FSA report into the failure of Royal Bank of Scotland criticises “inadequate” due diligence on the ABN AMRO acquisition

The “due diligence conducted in relation to the ABN AMRO acquisition was insufficient and inadequate in relation to the risks involved”

The Financial Services Authority has today published its report into the failure of Royal Bank of Scotland.  One of the principal causes of the collapse of RBS was its acquisition of ABN AMRO, which the FSA concludes was conducted “without appropriate heed to the risks involved and with inadequate due diligence”.  The FSA press release is here and the full report can be read here.

However, the FSA has decided to take no action with regard to that due diligence failure, for the following reasons (at section 2.3 of Part 3 of the report, at paragraph 247):

“• It [the FSA] did not identify material failures in the processes followed by the Board to govern its decision-making during the acquisition or instances where knowingly inaccurate or unreliable due diligence information was presented to or withheld from the Board.
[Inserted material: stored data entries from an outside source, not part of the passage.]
-- ==== Sys2Proof/Tests/Slice0.lean ====
section
/-! SUPPORT. The model's own tests: for every statement with premises a state and operands that meet them; an ill-formed command for each
check; the manual's worked examples; and a few steps. -/
namespace Sys2Proof.Tests

open Sys2Proof.Machine

set_option linter.unusedVariables false

/-! ### Small states that meet the premises of the statements -/

/-- A machine with no reset held and nothing else changed since reset. -/
def tUp : State := { por := false }

/-- Tag 2 of instance 0 open for requester 0x4100 on port 1. -/
def tOpen : State := { tUp with txn := ⟨{ slots := [(2, { st := .opened, opener := ⟨false, 1, 0x4100⟩, armed := true })] }, {}⟩ }

/-- The same tag, with the page of channel 4 bound. -/
def tBound : State := { tUp with txn := ⟨{ slots := [(2, { st := .opened, opener := ⟨false, 1, 0x4100⟩, pages := [PageId.key ⟨.dma, 0, 4⟩] })] }, {}⟩ }

/-- The read latch of FLT holds a high half. -/
def tLatch : State := { tUp with rlatch := [(PageId.key ⟨.flt, 0, 0⟩, (0x40, 5))] }

/-- An entry of channel 4's CHAN_CFG, staged over its reset value. -/
def tEntry (v : Nat) : TxnEntry := ⟨PageId.key ⟨.dma, 0, 4⟩ + 0x40, 4, v, 0xFFFF1FF, resetOf (PageId.key ⟨.dma, 0, 4⟩ + 0x40) &&& 0xFFFF1FF⟩

/-- Tag 2 of instance 0 committing, with channel 4 bound and one entry. -/
def tStaged (v : Nat) : TxnSt :=
  { slots := [(2, { st := .committing, opener := ⟨false, 1, 0x4100⟩, pages := [PageId.key ⟨.dma, 0, 4⟩], log := [tEntry v] })], queue := [2] }

/-- max_reads 5 staged, the channel in a state. -/
def tCommit (st : ChSt) : State := { tUp with chans := [(4, { st })], txn := ⟨tStaged 0x50000, {}⟩ }

/-- The same, but the register has changed since. -/
def tConflict : State := (tCommit .idle).setR (PageId.key ⟨.dma, 0, 4⟩ + 0x40) 0x70000

/-- The same, with max_reads 0 staged. -/
def tInvalid : State := { tCommit .idle with txn := ⟨tStaged 1, {}⟩ }

/-- A commit of a tag that has failed. -/
def tFailed : State := { tUp with txn := ⟨{ slots := [(2, { st := .committing, failed := true, result := 0x11 })], queue := [2] }, {}⟩ }
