-- ==== Sys2Proof/Machine/Streams.lean ====
section
/-! DEFINITION. The Ingest Engine (chapters 2 and 3): the Completion Queue and its wait list, the work done for one
byte, buffers, end of input, reconciliation, acceptance and abort. The commands that cause them are in
Machine/IngestCommands.lean. -/

namespace Sys2Proof.Machine

/-- The port that owns a stream; a stream that has no owner has no work to do for one. -/
def Stream.port (st : Stream) : PortId := st.owner.getD 0

/-- Change one stream context. -/
def State.updateStream (s : State) (x : StreamId) (f : Stream → Stream) : State := s.setStream x (f s.streams[x])

/-! ## The Completion Queue (2.9) -/

/-- Add an entry of a stream at the tail (R41). -/
def State.post (s : State) (x : StreamId) (d : CompletionDetail) : State :=
  let st := s.streams[x]
  { s with completions := s.completions ++ [⟨st.port, x, st.switchId.getD 0, st.sequence.getD 0, d⟩] }

/-- Post STORE_FULL for a stream whose notice is set, if there is room; posting it clears the notice (R43). -/
def State.postNotice (s : State) (x : StreamId) : State :=
  let st := s.streams[x]
  if st.storeFullNotice && s.completionRoom st.port then
    { (s.post x .storeFull).updateStream x (fun st => { st with storeFullNotice := false }) with
      waiting := s.waiting.filter (· ≠ WaitItem.notice x) }
  else s

/-- Post an entry if there is room, STORE_FULL before it while the notice is set (R41, R43). The answer says whether the
entry was posted. -/
def State.tryPost (s : State) (x : StreamId) (d : CompletionDetail) : State × Bool :=
  let s := s.postNotice x
  let st := s.streams[x]
  if !st.storeFullNotice && s.completionRoom st.port then (s.post x d, true) else (s, false)

/-- Keep an entry as the pending post and enter POSTING, behind the wait list (R41, R42). -/
def State.waitPost (s : State) (x : StreamId) (d : CompletionDetail) (after : AfterPost) : State :=
  { s.updateStream x (fun st =>
      { st with state := .posting, pending := some ⟨d, after⟩, countdown := .stopped }) with
    waiting := s.waiting ++ [.post x] }

/-- Take a stream off the lists on which it may wait (R33, R35). -/
def State.leaveLists (s : State) (x : StreamId) : State :=
  { s with waiting := s.waiting.filter (fun i => i ≠ WaitItem.post x ∧ i ≠ WaitItem.notice x),
           blocked := s.blocked.filter (· ≠ x) }

/-- A stream becomes IDLE and takes the values of the IDLE table (R22). -/
def State.streamIdle (s : State) (x : StreamId) : State := (s.leaveLists x).setStream x {}

/-! ## Countdown loads (R29) -/

/-- The seconds a stream's inactivity countdown is loaded with: the owning port's stream timeout, read now (R29). -/
def State.streamSeconds (s : State) (x : StreamId) : Nat :=
  timeoutSeconds s.settings.ports[s.streams[x].port].streamTimeout

/-- Enter STARVED or HELD, loading the countdown anew (R29). -/
def State.enterWaiting (s : State) (x : StreamId) (state : StreamState) : State :=
  s.updateStream x (fun st => { st with state, countdown := .load (s.streamSeconds x) })

/-! ## Buffers (2.3) -/

/-- A buffer is free when its fill count is 0 (2.3). -/
def Buffer.isFree (b : Buffer) : Bool := b.bytes.isEmpty

def Stream.buffer (st : Stream) : BufferName → Buffer
  | .principal => st.principal
  | .alternate => st.alternate

def Stream.setBuffer (st : Stream) (n : BufferName) (b : Buffer) : Stream :=
  match n with
  | .principal => { st with principal := b }
  | .alternate => { st with alternate := b }

def BufferName.other : BufferName → BufferName
  | .principal => .alternate
  | .alternate => .principal

/-- The buffer a stream consumes from (R28). -/
def Stream.current (st : Stream) : Buffer := st.buffer st.consumeNext

/-- The next byte to be consumed, if the buffer holds one. -/
def Stream.nextByte (st : Stream) : Option Byte := st.current.bytes[st.current.consumed]?

/-- Raise the consumed count (R28). -/
def Stream.advance (st : Stream) : Stream :=
  st.setBuffer st.consumeNext { st.current with consumed := st.current.consumed + 1 }

/-! ## Reconciliation and acceptance (R39, R40) -/

/-- The dispute reasons of a stream's figures (R39). Whether a TRAILER_START byte was met is read from the parse phase: one
that acted as SKIP under skip-to-record-end (R57) opens no trailer and counts as not met, so the reason is NO_TRAILER.
DEDUCED (log entry 33). -/
def Stream.reasons (st : Stream) : DisputeReasons where
  count := match st.trailer with | some t => t.count ≠ st.accepted + st.rejected | none => false
  duration := match st.trailer with | some t => st.rejected = 0 ∧ t.duration ≠ st.duration | none => false
  check := match st.trailer with | some t => t.check ≠ st.dualSum.value | none => false
  noTrailer := st.phase = .record
  trailerBad := st.phase ≠ .record ∧ st.trailer = none
  rejects := 0 < st.rejected

/-- The closing entry of a verdict (R40). -/
def Stream.closingEntry (st : Stream) (reasons : DisputeReasons) : CompletionDetail :=
  if reasons = {} then .closedClean st.accepted st.rejected st.duration
  else .closedDisputed reasons st.accepted st.rejected st.duration st.trailer

/-- With a verdict formed, append FILE_ACCEPTED and ask for the acceptance in one step, then post the closing entry
(R40); with the trail full, stay CLOSING and wait for room. -/
def State.acceptStream (s : State) (x : StreamId) (reasons : DisputeReasons) : State :=
  let st := s.streams[x]
  if s.trailRoom then
    let i := st.fileIndex.getD 0
    let s := s.record .fileAccepted st.owner
      (.file (st.switchId.getD 0) (st.sequence.getD 0) i reasons) st.accepted
    let s := (s.acceptFile i st.accepted st.rejected st.duration reasons st.trailer s.stamp).getD s
    let s := s.updateStream x (fun st => { st with verdict := none })
    match s.tryPost x (st.closingEntry reasons) with
    | (s, true) => s.streamIdle x
    | (s, false) => s.waitPost x (st.closingEntry reasons) .idle
  else s.updateStream x (fun st => { st with state := .closing, verdict := some reasons })

/-- Reconcile the file and go on to its acceptance (R39, R40). -/
def State.reconcile (s : State) (x : StreamId) : State := s.acceptStream x s.streams[x].reasons

/-! ## Rejection (R66) -/

/-- Reject a record: count it, post RECORD_REJECTED for the file's first reject, and return the record under
construction to its empty form. The answer says whether the stream may go on; if not it is POSTING, with `after` to
follow. -/
def State.rejectRecord (s : State) (x : StreamId) (reason : RejectReason) (after : AfterPost) : State × Bool :=
  let st := s.streams[x]
  let s := s.updateStream x (fun st =>
    { st with rejected := min (st.rejected + 1) Config.rejectedLimit, firstRejectPosted := true,
              record := {}, skip := false })
  if st.firstRejectPosted then (s, true)
  else
    let d := CompletionDetail.recordRejected (st.accepted + st.rejected) reason
    match s.tryPost x d with
    | (s, true) => (s, true)
    | (s, false) => (s.waitPost x d after, false)

/-! ## End of input and exhausted buffers (R28, R38) -/

/-- The rest of the end of input (R38, steps 2 and 3): close an open trailer, place the CLOSE marker, enter CLOSING. -/
def State.closeInput (s : State) (x : StreamId) : State :=
  let s := s.updateStream x (fun st =>
    if st.phase = .trailer then { st with trailer := st.trailerBuild.judge, phase := .afterTrailer } else st)
  { s.updateStream x (fun st => { st with state := .closing }) with staging := s.staging ++ [.close x] }

/-- The end of input (R38): an open record is rejected TRUNCATED first. -/
def State.endOfInput (s : State) (x : StreamId) : State :=
  let st := s.streams[x]
  if st.phase = .record ∧ st.record.begun ∧ !st.skip then
    match s.rejectRecord x .truncated .endOfInput with
    | (s, true) => s.closeInput x
    | (s, false) => s
  else s.closeInput x

/-- What a RUNNING stream does when its buffer is exhausted (R28); nothing before that. -/
def State.exhaust (s : State) (x : StreamId) : State :=
  let st := s.streams[x]
  let b := st.current
  if st.state = .running ∧ !b.isFree ∧ b.bytes.length ≤ b.consumed then
    let s := s.updateStream x (fun st => { st with mode := b.nextMode.getD st.mode })
    if b.final then s.endOfInput x
    else
      let s := s.updateStream x (fun st =>
        { st.setBuffer st.consumeNext {} with consumeNext := st.consumeNext.other })
      if s.streams[x].nextByte.isSome then s else s.enterWaiting x .starved
  else s

/-- Go on after a post was made (R41): the state carried with the post, or the continuation that waited on it. A byte that
is next when the stream runs again, a hold byte too, is left to a later STREAM_BYTE: DEDUCED (log entry 5). -/
def State.afterPost (s : State) (x : StreamId) (after : AfterPost) : State :=
  match after with
  | .running => (s.updateStream x (fun st => { st with state := .running })).exhaust x
  | .starved => s.enterWaiting x .starved
  | .held => s.enterWaiting x .held
  | .idle => s.streamIdle x
  | .endOfInput => s.closeInput x
  | .reconcile => s.reconcile x

/-- Post an entry and go on, or wait for room with what follows (R41). -/
def State.postThen (s : State) (x : StreamId) (d : CompletionDetail) (after : AfterPost) : State :=
  match s.tryPost x d with
  | (s, true) => s.afterPost x after
  | (s, false) => s.waitPost x d after

/-! ## The wait list (R42) -/

/-- Serve one member of the wait list: with room for its port it posts and leaves the list, otherwise it keeps its
place. -/
def State.serveWaiting (s : State) (i : WaitItem) : State :=
  match i with
  | .notice x => s.postNotice x
  | .post x =>
    let st := s.streams[x]
    match st.pending with
    | none => s
    | some q =>
      match s.tryPost x q.detail with
      | (s, true) =>
        let s := { s.updateStream x (fun st => { st with pending := none }) with
                   waiting := s.waiting.filter (· ≠ WaitItem.post x) }
        s.afterPost x q.after
      | (s, false) => s

/-- Walk the wait list from its oldest member (R42). -/
def State.serveWaitList (s : State) : State := s.waiting.foldl State.serveWaiting s

/-- Entries leave the Completion Queue, which then holds `kept`: their removal serves the wait list in the same step
(R42, R44, R45). -/
def State.removeCompletions (s : State) (kept : List Completion) : State :=
  if kept.length < s.completions.length then ({ s with completions := kept }).serveWaitList else s
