-- ==== Sys2Proof/Machine/Encoder.lean ====
section
/-! DEFINITION. The Segment Encoder (chapter 4): the head of the Staging Queue, placing and discarding records,
finishing segments, markers, and the ends of store writes. -/

namespace Sys2Proof.Machine

/-- Change one encoding context. -/
def State.updateEncoding (s : State) (x : StreamId) (f : Encoding → Encoding) : State :=
  s.setEncoding x (f s.encodings[x])

/-- The head entry leaves the Staging Queue, and no wait stands (4.3). -/
def State.leaveHead (s : State) : State := { s with staging := s.staging.tail, headWait := none }

/-! ## Placing records (R72) -/

/-- Append a record to a stream's filling segment (R72, step 3). -/
def Encoding.append (c : Encoding) (r : CallRecord) : Encoding :=
  let bytes := encodeRecord (c.previous.getD (firstPrevious r.start)) r
  { c with
    payload := c.payload ++ bytes
    dualSum := c.dualSum.feedAll bytes
    recordCount := c.recordCount + 1
    durationSum := c.durationSum + r.duration
    baseTime := if c.recordCount = 0 then r.start else c.baseTime
    previous := some r.asPrevious }

/-- The fill test (R82): a segment that holds records is full at 32,768 of them, or if the next one would exceed the
payload limit. -/
def Encoding.fits (c : Encoding) (r : CallRecord) : Bool :=
  c.recordCount = 0 ||
    (c.recordCount < Config.segmentRecordLimit
      && c.payload.length + (encodeRecord (c.previous.getD (firstPrevious r.start)) r).length ≤ Config.payloadLimit)

/-- The running figures as a segment's figures (R84). -/
def Encoding.figures (c : Encoding) : Figures :=
  { recordCount := c.recordCount, durationSum := c.durationSum, encodedLength := c.payload.length,
    check := c.dualSum.value, baseTime := c.baseTime }

/-- Finish a stream's filling segment, if it has one (R84): it moves into the write image and its write is asked for.
None while the image still holds an earlier segment. -/
def State.finishSegment (s : State) (x : StreamId) : Option State :=
  let c := s.encodings[x]
  match c.filling, c.image with
  | none, _ => some s
  | some _, some _ => none
  | some g, none =>
    let st := s.streams[x]
    let header : Header :=
      { segment := g.segment, allocation := g.allocation, ordinal := g.ordinal,
        fileIndex := st.fileIndex.getD 0, switchId := st.switchId.getD 0, sequence := st.sequence.getD 0,
        figures := c.figures }
    let image : WriteImage :=
      { segment := g.segment, allocation := g.allocation, header := header.bytes, payload := c.payload,
        figures := c.figures, writing := false }
    some ((s.setEncoding x
      { c with filling := none, previous := none, recordCount := 0, durationSum := 0, dualSum := {}, baseTime := 0,
               payload := [], image := some image }).askWrite x g.segment)

/-- Discard and count a record for the adjustment at close (R75). -/
def State.discardCounted (s : State) (x : StreamId) (r : CallRecord) : State :=
  (s.updateEncoding x (fun c =>
    { c with chainFull := true, discardedCount := c.discardedCount + 1,
             discardedDuration := c.discardedDuration + r.duration })).leaveHead

/-- The end of a store-full episode (R73). -/
def State.endEpisode (s : State) : State :=
  if s.storeFullEpisode then
    { s with storeFullEpisode := false,
             encodings := mapVector (fun c : Encoding => { c with storeFullNotified := false }) s.encodings }
  else s

/-- An allocation answered EMPTY (R73): the episode begins if none stands, and at the beginning of a wait the stream
gets its notice once per episode. -/
def State.waitStoreFull (s : State) (x : StreamId) : State :=
  let s := { s with storeFullEpisode := true }
  if s.headWait = some .storeFull then s
  else
    let s := { s with headWait := some .storeFull }
    if s.encodings[x].storeFullNotified then s
    else (s.updateEncoding x (fun c => { c with storeFullNotified := true })).takeNotice x

/-- Ask for a segment and place the record as its first one (R72, step 2). -/
def State.placeFirst (s : State) (x : StreamId) (r : CallRecord) : State :=
  match s.allocate (s.streams[x].fileIndex.getD 0) with
  | .stale => s.leaveHead
  | .empty => s.waitStoreFull x
  | .chainFull => s.discardCounted x r
  | .done g s =>
    let fresh (c : Encoding) : Encoding :=
      { c with filling := some g, previous := none, recordCount := 0, durationSum := 0, dualSum := {},
               baseTime := 0, payload := [] }
    (s.endEpisode.updateEncoding x (fun c => (fresh c).append r)).leaveHead

/-- Place the record at the head (R72). -/
def State.placeRecord (s : State) (x : StreamId) (r : CallRecord) : State :=
  let c := s.encodings[x]
  if c.filling.isSome ∧ c.fits r then (s.updateEncoding x (fun c => c.append r)).leaveHead
  else match s.finishSegment x with
  | none => { s with headWait := some .image }
  | some s => s.placeFirst x r

/-! ## Markers (R76, R77) -/

/-- A CLOSE marker at the head (R76). -/
def State.takeCloseMarker (s : State) (x : StreamId) : State :=
  if s.encodings[x].filling.isNone then (s.updateEncoding x (fun c => { c with closePending := true })).leaveHead
  else match s.finishSegment x with
  | none => { s with headWait := some .image }
  | some s => (s.updateEncoding x (fun c => { c with closePending := true })).leaveHead

/-- Carry out the removal of a stream's file (R4); answered DONE, the stream is told by ABORT_REACHED. -/
def State.carryRemoval (s : State) (x : StreamId) : State :=
  match s.removeFile (s.streams[x].fileIndex.getD 0) with
  | some s => s.updateEncoding x (fun c => { c with removal := .done })
  | none => s.updateEncoding x (fun c => { c with removal := .none })

/-- An ABORT marker at the head (R77): it leaves at once, the assembly area is dropped, a WAITING write is withdrawn,
and the removal is asked for; the Catalogue Controller holds it while a write is in flight (R4). -/
def State.takeAbortMarker (s : State) (x : StreamId) : State :=
  let c := s.encodings[x]
  let dropped : Encoding :=
    { c with filling := none, previous := none, recordCount := 0, durationSum := 0, dualSum := {}, baseTime := 0,
             payload := [] }
  let s := s.leaveHead
  match c.image with
  | some i =>
    if i.writing then s.setEncoding x { dropped with removal := .held }
    else ((s.setEncoding x { dropped with image := none }).withdrawWrite x).carryRemoval x
  | none => (s.setEncoding x dropped).carryRemoval x

/-! ## The head entry (R71) -/

/-- Whether the record at the head is discarded without being counted: its stream is ABORTING, or began an abort while
the record waits at the head (R71, R74). A record of a stream that had set abort after close before is placed, or waits,
as any other. -/
def State.discardable (s : State) (x : StreamId) : Bool :=
  s.streams[x].state = .aborting || s.headWait = some .abandoned

/-- Deal with the head entry (R71). -/
def State.dealHead (s : State) : State :=
  match s.staging with
  | [] => s
  | .record x r :: _ =>
    if s.discardable x then s.leaveHead
    else if s.encodings[x].chainFull then s.discardCounted x r
    else s.placeRecord x r
  | .close x :: _ => s.takeCloseMarker x
  | .abort x :: _ => s.takeAbortMarker x

/-- The Encoder looks at the head (R71). While the head waits, only a record whose stream has begun an abort can be
finished with. -/
def State.takeHead (s : State) : State :=
  match s.headWait with
  | none => s.dealHead
  | some _ =>
    match s.staging with
    | .record x _ :: _ => if s.discardable x then s.leaveHead else s
    | _ => s

/-- After numbers were appended to the Free Segment List the Encoder asks again for the waiting record's segment
(R73). -/
def State.retryStoreFull (s : State) : State := if s.headWait = some .storeFull then s.dealHead else s

/-- The stream of the head entry. -/
def State.headStream (s : State) : Option StreamId :=
  match s.staging with
  | .record x _ :: _ => some x
  | .close x :: _ => some x
  | .abort x :: _ => some x
  | [] => none

/-- The image wait ends once the stream's write image is free (4.3, R84). -/
def State.endImageWait (s : State) : State :=
  match s.headWait, s.headStream with
  | some .image, some x => if s.encodings[x].image.isNone then s.dealHead else s
  | _, _ => s

/-! ## The ends of a store write (R85, R86) -/

/-- Drop a stream's write image. -/
def State.dropImage (s : State) (x : StreamId) : State := s.updateEncoding x (fun c => { c with image := none })

/-- A write ended without error (R85, R88): the extent holds header and payload; the segment becomes STORED, or the
removal held for the write is carried out in place of the finish. -/
def State.writeDone (s : State) (x : StreamId) (n : Nat) : State :=
  let c := s.encodings[x]
  match c.image with
  | none => s
  | some i =>
    let s := { s with store := writeBytes (storeAddress n 0) (i.header ++ i.payload) s.store }
    let s := s.dropImage x
    if c.removal = .held then s.carryRemoval x else (s.finishStored n i.figures).getD s

/-- Whether a QUARANTINE_SET naming a file is owed: its suspect count is 0 (R86, R113, R139). -/
def State.quarantineOwed (s : State) (i : Nat) : Bool := s.suspectCount i = 0

/-- Append a quarantine entry naming a file, port "controller", value the file's record count (7.2). -/
def State.recordQuarantine (s : State) (kind : TrailKind) (i : Nat) : State :=
  match s.file i with
  | some f => s.record kind none (f.subject i) f.recordCount
  | none => s

/-- A finding about a segment of a file, stamped now (6.6). -/
def State.findingFor (s : State) (kind : FindingKind) (source : FindingSource) (n i : Nat)
    (values : Option (Nat × Nat)) : Finding :=
  { kind, source, segment := n, fileIndex := i,
    switchId := match s.file i with | some f => f.switchId | none => 0,
    sequence := match s.file i with | some f => f.sequence | none => 0,
    clock := s.stamp, values }

/-- The reports of the Encoder or the Retrieval Unit on a segment: a finding if an unreserved place is free, and the
QUARANTINE_SET if it is owed and the trail has room. The answer says whether a report stays owed (R86, R139). -/
def State.reportDamage (s : State) (f : Finding) : State × Bool :=
  let (s, owedFinding) :=
    if 0 < s.findingPlaces then ({ s with findings := s.findings ++ [f] }, false) else (s, true)
  let owed := s.quarantineOwed f.fileIndex
  if owed ∧ s.trailRoom then (s.recordQuarantine .quarantineSet f.fileIndex, owedFinding)
  else (s, owedFinding || owed)

/-- A write ended with an error (R86): the extent holds what the failed write left at its start; the segment becomes
SUSPECT with its reports, or the removal held for the write is carried out instead. -/
def State.writeFailed (s : State) (x : StreamId) (n : Nat) (left : List Byte) : State :=
  let c := s.encodings[x]
  match c.image with
  | none => s
  | some i =>
    let s := { s with
      store := writeBytes (storeAddress n 0) (left.take (i.header.length + i.payload.length)) s.store }
    let s := s.dropImage x
    if c.removal = .held then s.carryRemoval x
    else
      let (s, unreported) :=
        s.reportDamage (s.findingFor .writeError .encoder n (s.segment n).fileIndex none)
      (s.finishFailed n i.figures unreported).getD s

/-- The close acknowledgement (R76): with close pending and no write image held, the stream takes the discarded counts
and the encoding context returns to its reset values (R70). -/
def State.acknowledgeClose (s : State) (x : StreamId) : State :=
  let c := s.encodings[x]
  if c.closePending ∧ c.image.isNone then
    (s.setEncoding x {}).takeCloseAck x c.discardedCount c.discardedDuration
  else s

/-- The Encoder tells a stream that its abort has been reached (R77, R36). -/
def State.tellAbort (s : State) (x : StreamId) : State :=
  if s.encodings[x].removal = .done then (s.setEncoding x {}).closeAbort x else s

end Sys2Proof.Machine
end

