-- ==== Sys2Proof/Machine/EncoderCommands.lean ====
section
/-! DEFINITION. The commands of the Segment Encoder and the reports of store writes. -/

namespace Sys2Proof.Machine

def execEncoderTakeHead (s : State) : Host.Outcome State Fault Refusal := .next (s.event State.takeHead)

def execStoreFullWaitRetry (s : State) : Host.Outcome State Fault Refusal := .next (s.event State.retryStoreFull)

def execImageWaitEnd (s : State) : Host.Outcome State Fault Refusal := .next (s.event State.endImageWait)

/-- The Store Port's report on a write in progress (R87): `effect` is what the Encoder makes of it; the next operation
then starts. With no write in progress there is no report. An extent the store does not have is a fault. -/
def State.writeReport (s : State) (effect : StreamId → Nat → State → State) : Host.Outcome State Fault Refusal :=
  match s.storePort.current with
  | some (.write x n) =>
    if !s.powered then .next s
    else if extentExists n then .next (effect x n s).endStore
    else .fault (.noSuchExtent n)
  | _ => .next s

def execStoreWriteComplete (s : State) : Host.Outcome State Fault Refusal :=
  s.writeReport (fun x n s => s.writeDone x n)

def execStoreWriteError (left : List Byte) (s : State) : Host.Outcome State Fault Refusal :=
  s.writeReport (fun x n s => s.writeFailed x n left)

end Sys2Proof.Machine
end

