-- ==== Sys2Proof/Certificates/Slice0/Obligations.lean ====
section
/-! DEFINITION. The statements for the provers: the whole machine, frames and encodings, the arrival of requests, ingest,
the Completion Queue, the Segment Encoder and the Store Port, retention, the sweep and the trail, retrieval, the clock,
settings and resets. A clause on a next state names every part of State that changes; nothing else does. -/

open Sys2Proof Sys2Proof.Machine

/-! ## The whole machine -/

/-- A step takes the command at the front of the queue and is that command's effect on the state with the rest of the
queue. The queue is the model's choice (log entry 12), and so is the moment of what happens with no command waiting (log
entry 31): on a powered part the replies that wait on the line of the lowest port that holds some leave in their order,
and their entries of the outstanding-request table are freed (R154; the end of a fetch whose reply is sent so is stated
with FETCH RECORDS); with no reply waiting and no request outstanding in the catalogue nothing changes (the answer to the
oldest one is stated with OPEN FILE, OPEN CURSOR and the port reset); nor does anything change without supply. -/
def Obligations.StepRunsFrontCommand : Prop :=
  (∀ (c : Instr) (rest : List Instr) (s : State),
      step { s with pending := c :: rest } = exec c { s with pending := rest })
    ∧ ∀ s : State, s.pending = [] →
      (∀ p : PortId, s.powered = true → s.ports[p].unsent ≠ [] → (∀ q : PortId, q < p → s.ports[q].unsent = []) →
          (∀ o ∈ s.ports[p].outstanding, ∀ c, o.standing ≠ .delivering c) → step s = .next
            { s with
              replies := s.replies ++ s.ports[p].unsent
              ports := s.ports.set p
                { s.ports[p] with
                  outstanding := s.ports[p].outstanding.filter (fun o => o.standing ≠ .answered)
                  unsent := [] } })
        ∧ (s.powered = true → (∀ p : PortId, s.ports[p].unsent = []) → s.openings = [] → step s = .next s)
        ∧ (s.powered = false → step s = .next s)

/-- No command touches the queue (the model's own, log entry 12), and no command but the two reports of a store write
changes a byte of the segment store (R88). That a module reset, a released reset input, a power-on or a loss of power
while a write is in progress changes no byte of its extent either, as if that write had put nothing down, is the model's
choice (log entry 16). -/
def Obligations.OnlyWritesTouchTheStore : Prop :=
  ∀ (c : Instr) (s t : State), exec c s = .next t →
    t.pending = s.pending
      ∧ (c ≠ .storeWriteComplete → (∀ left, c ≠ .storeWriteError left) →
        ∀ a, t.storeByte a = s.storeByte a)

/-- No command is refused, and the one fault is raised by a store report whose operation names an extent above 262,143
(00 section 1.1; that it is a fault is the model's choice, log entry 22). -/
def Obligations.StopsOnlyOutsideTheStore : Prop :=
  ∀ (c : Instr) (s : State),
    (∀ r, exec c s ≠ .refused r)
      ∧ ∀ f, exec c s = .fault f →
          ∃ n, 262143 < n ∧ f = .noSuchExtent n
            ∧ ((∃ x, s.storePort.current = some (.write x n)) ∨ (∃ c live, s.storePort.current = some (.read c n live))
              ∨ s.storePort.current = some (.sweep n))

/-- The machine right after reset meets every invariant stated below. -/
def Obligations.ResetMeetsInvariants : Prop :=
  State.reset.canonical = true ∧ State.reset.withinBounds ∧ State.reset.adminHeld ∧ State.reset.trail.chained
    ∧ State.reset.pairsDistinct ∧ State.reset.pinsAgree ∧ State.reset.fetchesAgree ∧ State.reset.clockInRange

/-- Every step keeps the canonical form of the store and of the tables. -/
def Obligations.CanonicalFormKept : Prop :=
  ∀ s t : State, s.canonical = true → step s = .next t → t.canonical = true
• It did not find evidence that Board members were pressured by the executive or that the executive had acted inappropriately to push through the decision to proceed with the acquisition.

• The RBS Board received legal advice as to whether it had given the acquisition proper consideration and whether the amount of due diligence undertaken was in line with generally accepted practice.

• When it became apparent that the market conditions were deteriorating in 2007, RBS sought legal advice on its ability to withdraw from the acquisition or reduce the price.

• There are no rules, codes, or practice standards which define the appropriate and required level of due diligence in a takeover. In the absence of such rules, codes or practice standards, the decision to proceed with the takeover would have to be so obviously wrong at the time that it was clearly outside the bounds of reasonableness.

• The degree to which the extent of the due diligence conducted and the overall limitations of the transaction were transparently communicated to investors, the FSA and the general public meant in this case that the deficiencies in the due diligence could not in themselves be the basis for a successful enforcement action.”

The FSA report states that the legal advice referred to above “is subject to legal professional privilege and cannot be referred to in this Report. [The FSA] Enforcement Division took account of the fact that legal advice had been sought as well as the content of the advice”.

Earlier in the FSA report, discussing an RBS Chairman’s Committee discussion during the period when the RBS Board was considering the ABN AMRO acquisition in the context of the problems caused by ABN AMRO’s sale of its La Salle business, the report notes that:

“The minutes of the meeting recorded that RBS’s various advisers were comfortable with the transaction[i.e the ABN AMRO acquisition] and that it had received advice from its lawyers, Linklaters, on the issue of whether the RBS Board had given the proposed transaction proper consideration.”

That is one of only two named references to RBS’s lawyers in the FSA report.